La Russa remarked to reporters the day after the unsuccessful Mendick bunt, “Many individuals in positions of power don’t believe in giving away an out in order to establish a foothold. It isn’t anything I can agree with.” La Russa said Paul Richards, a former player and businessman who died in 1986 “You don’t hide your butt. You trust your instincts. Because you’ll never know whether you’re good enough if you cover your butts with any of these choices and get defeated. I’m not scared since I’ve been well-trained and believe in what I believe.”


“The connection between Tony and the players has been greatly exaggerated,” adds closer Liam Hendriks. “There are times when we listen and others when we don’t,” says the author. Nam Y. Huh/Associated Press

WE ARE AWARE. Those remarks are an acknowledgement as well as an acceptance. They’ve figured it out, which is a win in and of itself, and it’s enabled them to relax into a comfortable resting position. Sure, La Russa is an old-school guy who points to the sky and screams at the clouds every now and then, but he’s their old-school dude pointing and screaming. Hendriks adds, “Overall, this is a clubhouse that can tolerate a few of leaks here and there.” “I don’t want to put it to the test, but that’s the feeling I’m getting. The players’ and Tony’s connection has been greatly exaggerated. There are moments when we listen and others when we don’t listen, as Tim said.”
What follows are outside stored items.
theorem closeStart_keep (i : Nat) (c : Bool) (s : State) :
    (closeStart i c s).sys = s.sys ∧
    (closeStart i c s).img = s.img ∧
    (closeStart i c s).cfg = s.cfg ∧
    (closeStart i c s).ring = s.ring ∧
    (closeStart i c s).acq = s.acq ∧
    (closeStart i c s).cur = s.cur ∧
    (closeStart i c s).drv = s.drv ∧
    (closeStart i c s).krn = s.krn ∧
    (closeStart i c s).est = s.est ∧
    (closeStart i c s).win = s.win ∧
    (closeStart i c s).pairs = s.pairs ∧
    (closeStart i c s).time = s.time ∧
    (closeStart i c s).therm = s.therm ∧
    (closeStart i c s).nv = s.nv ∧
    (closeStart i c s).ledg = s.ledg ∧
    (closeStart i c s).tally = s.tally ∧
    (closeStart i c s).host = s.host ∧
    (closeStart i c s).sec = s.sec ∧
    (closeStart i c s).pwr = s.pwr ∧
    (closeStart i c s).bist = s.bist ∧
    (closeStart i c s).pins = s.pins ∧
    (closeStart i c s).freeIx = s.freeIx ∧
    (closeStart i c s).pending = s.pending ∧
    (closeStart i c s).husk.held = s.husk.held ∧
    (closeStart i c s).recd.held = s.recd.held ∧
    (closeStart i c s).evt.held = s.evt.held := by
  unfold closeStart
  repeat' split
  all_goals simp [id @setCopy_keep, id @settleNet_keep]

theorem userStart_keep (q : Nat) (c : Bool) (s : State) :
    (userStart q c s).sys = s.sys ∧
    (userStart q c s).img = s.img ∧
    (userStart q c s).cfg = s.cfg ∧
    (userStart q c s).ring = s.ring ∧
    (userStart q c s).acq = s.acq ∧
    (userStart q c s).cur = s.cur ∧
    (userStart q c s).drv = s.drv ∧
    (userStart q c s).krn = s.krn ∧
    (userStart q c s).est = s.est ∧
    (userStart q c s).win = s.win ∧
    (userStart q c s).pairs = s.pairs ∧
    (userStart q c s).time = s.time ∧
    (userStart q c s).therm = s.therm ∧
    (userStart q c s).nv = s.nv ∧
    (userStart q c s).ledg = s.ledg ∧
    (userStart q c s).tally = s.tally ∧
    (userStart q c s).recd = s.recd ∧
    (userStart q c s).host = s.host ∧
    (userStart q c s).sec = s.sec ∧
    (userStart q c s).pwr = s.pwr ∧
    (userStart q c s).bist = s.bist ∧
    (userStart q c s).evt = s.evt ∧
    (userStart q c s).pins = s.pins ∧
    (userStart q c s).freeIx = s.freeIx ∧
    (userStart q c s).pending = s.pending ∧
    (userStart q c s).husk.held = s.husk.held := by
  simp only [userStart]
  repeat' split
  all_goals simp [id @setCopy_keep]

theorem startSeq_keep (s : State) (q : Nat) (c : Bool) :
    (startSeq s q c).sys = s.sys ∧
    (startSeq s q c).img = s.img ∧
    (startSeq s q c).cfg = s.cfg ∧
    (startSeq s q c).ring = s.ring ∧
    (startSeq s q c).acq = s.acq ∧
    (startSeq s q c).cur = s.cur ∧
    (startSeq s q c).krn = s.krn ∧
    (startSeq s q c).est = s.est ∧
    (startSeq s q c).win = s.win ∧
    (startSeq s q c).pairs = s.pairs ∧
    (startSeq s q c).time = s.time ∧
    (startSeq s q c).therm = s.therm ∧
    (startSeq s q c).nv = s.nv ∧
    (startSeq s q c).ledg = s.ledg ∧
    (startSeq s q c).tally = s.tally ∧
    (startSeq s q c).host = s.host ∧
    (startSeq s q c).sec = s.sec ∧
    (startSeq s q c).pwr = s.pwr ∧
    (startSeq s q c).bist = s.bist ∧
    (startSeq s q c).pins = s.pins ∧
    (startSeq s q c).freeIx = s.freeIx ∧
    (startSeq s q c).pending = s.pending ∧
    (startSeq s q c).husk.held = s.husk.held ∧
    (startSeq s q c).drv.held = s.drv.held ∧
    (startSeq s q c).recd.held = s.recd.held ∧
    (startSeq s q c).evt.held = s.evt.held := by
  simp only [startSeq]
  repeat' split
  all_goals simp [id @abortStanding_keep, id @closeStart_keep, id @fastOpen_keep, id @orderlyOpen_keep,
      id @userStart_keep]

theorem startIn_keep (q : Nat) (s : State) (c : Bool) :
    (startIn q s c).sys = s.sys ∧
    (startIn q s c).img = s.img ∧
    (startIn q s c).cfg = s.cfg ∧
    (startIn q s c).ring = s.ring ∧
    (startIn q s c).acq = s.acq ∧
    (startIn q s c).cur = s.cur ∧
    (startIn q s c).krn = s.krn ∧
    (startIn q s c).est = s.est ∧
    (startIn q s c).win = s.win ∧
    (startIn q s c).pairs = s.pairs ∧
    (startIn q s c).time = s.time ∧
    (startIn q s c).therm = s.therm ∧
    (startIn q s c).nv = s.nv ∧
    (startIn q s c).ledg = s.ledg ∧
    (startIn q s c).tally = s.tally ∧
    (startIn q s c).host = s.host ∧
    (startIn q s c).sec = s.sec ∧
    (startIn q s c).pwr = s.pwr ∧
    (startIn q s c).bist = s.bist ∧
    (startIn q s c).pins = s.pins ∧
    (startIn q s c).freeIx = s.freeIx ∧
    (startIn q s c).pending = s.pending ∧
    (startIn q s c).husk.held = s.husk.held ∧
    (startIn q s c).drv.held = s.drv.held ∧
    (startIn q s c).recd.held = s.recd.held ∧
    (startIn q s c).evt.held = s.evt.held := by
  unfold startIn
  repeat' split
  all_goals simp [id @setCopy_keep, id @startSeq_keep]

theorem execSequencerStart_keep {m : Copies} {q : Nat} {s t : State} (h : execSequencerStart m q s = .next t) :
    t.img = s.img ∧
    t.cfg = s.cfg ∧
    t.acq = s.acq ∧
    t.cur = s.cur ∧
    t.krn = s.krn ∧
    t.win = s.win ∧
    t.pairs = s.pairs ∧
    t.time = s.time ∧
    t.therm = s.therm ∧
    t.nv = s.nv ∧
    t.ledg = s.ledg ∧
    t.tally = s.tally ∧
    t.host = s.host ∧
    t.sec = s.sec ∧
    t.bist = s.bist ∧
    t.freeIx = s.freeIx ∧
    t.pending = s.pending ∧
    t.sys.held = s.sys.held ∧
    t.husk.held = s.husk.held ∧
    t.drv.held = s.drv.held ∧
    t.recd.held = s.recd.held ∧
    t.est.held = s.est.held ∧
    t.pwr.held = s.pwr.held ∧
    t.evt.held = s.evt.held ∧
    t.pins.held = s.pins.held := by
  have e := Host.Outcome.next.inj h
  subst e
  simp [id @settle_keep, id @startIn_keep]
  repeat' split
  all_goals simp [id @startIn_keep]

theorem preResult_keep (i : Nat) (r : Nat) (mon : Option Monitor) (s : State) :
    (preResult i r mon s).sys = s.sys ∧
    (preResult i r mon s).img = s.img ∧
    (preResult i r mon s).cfg = s.cfg ∧
    (preResult i r mon s).ring = s.ring ∧
    (preResult i r mon s).acq = s.acq ∧
    (preResult i r mon s).cur = s.cur ∧
    (preResult i r mon s).husk = s.husk ∧
    (preResult i r mon s).krn = s.krn ∧
    (preResult i r mon s).est = s.est ∧
    (preResult i r mon s).win = s.win ∧
    (preResult i r mon s).pairs = s.pairs ∧
    (preResult i r mon s).time = s.time ∧
    (preResult i r mon s).therm = s.therm ∧
    (preResult i r mon s).nv = s.nv ∧
    (preResult i r mon s).ledg = s.ledg ∧
    (preResult i r mon s).tally = s.tally ∧
    (preResult i r mon s).recd = s.recd ∧
    (preResult i r mon s).host = s.host ∧
    (preResult i r mon s).sec = s.sec ∧
    (preResult i r mon s).pwr = s.pwr ∧
    (preResult i r mon s).bist = s.bist ∧
    (preResult i r mon s).evt = s.evt ∧
    (preResult i r mon s).pins = s.pins ∧
    (preResult i r mon s).freeIx = s.freeIx ∧
    (preResult i r mon s).pending = s.pending ∧
    (preResult i r mon s).drv.held = s.drv.held := by
  simp [preResult, id @modDrvStr_keep]

theorem closeFail_keep (i : Nat) (r : Nat) (mon : Option Monitor) (c : Bool) (s : State) :
    (closeFail i r mon c s).sys = s.sys ∧
    (closeFail i r mon c s).img = s.img ∧
    (closeFail i r mon c s).cfg = s.cfg ∧
    (closeFail i r mon c s).ring = s.ring ∧
    (closeFail i r mon c s).acq = s.acq ∧
    (closeFail i r mon c s).cur = s.cur ∧
    (closeFail i r mon c s).krn = s.krn ∧
    (closeFail i r mon c s).est = s.est ∧
    (closeFail i r mon c s).win = s.win ∧
    (closeFail i r mon c s).pairs = s.pairs ∧
    (closeFail i r mon c s).time = s.time ∧
    (closeFail i r mon c s).therm = s.therm ∧
    (closeFail i r mon c s).nv = s.nv ∧
    (closeFail i r mon c s).ledg = s.ledg ∧
    (closeFail i r mon c s).tally = s.tally ∧
    (closeFail i r mon c s).host = s.host ∧
    (closeFail i r mon c s).sec = s.sec ∧
    (closeFail i r mon c s).pwr = s.pwr ∧
    (closeFail i r mon c s).bist = s.bist ∧
    (closeFail i r mon c s).pins = s.pins ∧
    (closeFail i r mon c s).freeIx = s.freeIx ∧
    (closeFail i r mon c s).pending = s.pending ∧
    (closeFail i r mon c s).husk.held = s.husk.held ∧
    (closeFail i r mon c s).drv.held = s.drv.held ∧
    (closeFail i r mon c s).recd.held = s.recd.held ∧
    (closeFail i r mon c s).evt.held = s.evt.held := by
  unfold closeFail
  repeat' split
  all_goals simp [id @emitIf_keep, id @preResult_keep, id @setCopy_keep]

theorem closeWait_keep (i : Nat) (c : Bool) (s : State) :
    (closeWait i c s).sys = s.sys ∧
    (closeWait i c s).img = s.img ∧
    (closeWait i c s).cfg = s.cfg ∧
    (closeWait i c s).ring = s.ring ∧
    (closeWait i c s).acq = s.acq ∧
    (closeWait i c s).cur = s.cur ∧
    (closeWait i c s).krn = s.krn ∧
    (closeWait i c s).est = s.est ∧
    (closeWait i c s).win = s.win ∧
    (closeWait i c s).pairs = s.pairs ∧
    (closeWait i c s).time = s.time ∧
    (closeWait i c s).therm = s.therm ∧
    (closeWait i c s).nv = s.nv ∧
    (closeWait i c s).ledg = s.ledg ∧
    (closeWait i c s).tally = s.tally ∧
    (closeWait i c s).host = s.host ∧
    (closeWait i c s).sec = s.sec ∧
    (closeWait i c s).pwr = s.pwr ∧
    (closeWait i c s).bist = s.bist ∧
    (closeWait i c s).pins = s.pins ∧
    (closeWait i c s).freeIx = s.freeIx ∧
    (closeWait i c s).pending = s.pending ∧
    (closeWait i c s).husk.held = s.husk.held ∧
    (closeWait i c s).drv.held = s.drv.held ∧
    (closeWait i c s).recd.held = s.recd.held ∧
    (closeWait i c s).evt.held = s.evt.held := by
  simp only [closeWait]
  repeat' split
  all_goals simp [id @closeFail_keep, id @preResult_keep, id @setCopy_keep]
They are aware of the situation. They know the season is long, the team is strong, and the men in the clubhouse screaming at each other in a fun manner will determine where and how it all ends. They’ll worry about spin speeds, arm extension, and launch angles until then. Grandal will continue to squint at the computer screen, looking for hints. And their manager will sometimes tilt his head just so and inhale the delicious scent of a one-run game, the bill of his hat military-straight.

“No matter what happens, you have to appreciate it,” Anderson adds. “The game is difficult enough, and we’re going to play again the following day.”

Solidarity is where you’ll find it, and they’re all striding bravely ahead — with the exception of one — into whatever the game’s future holds.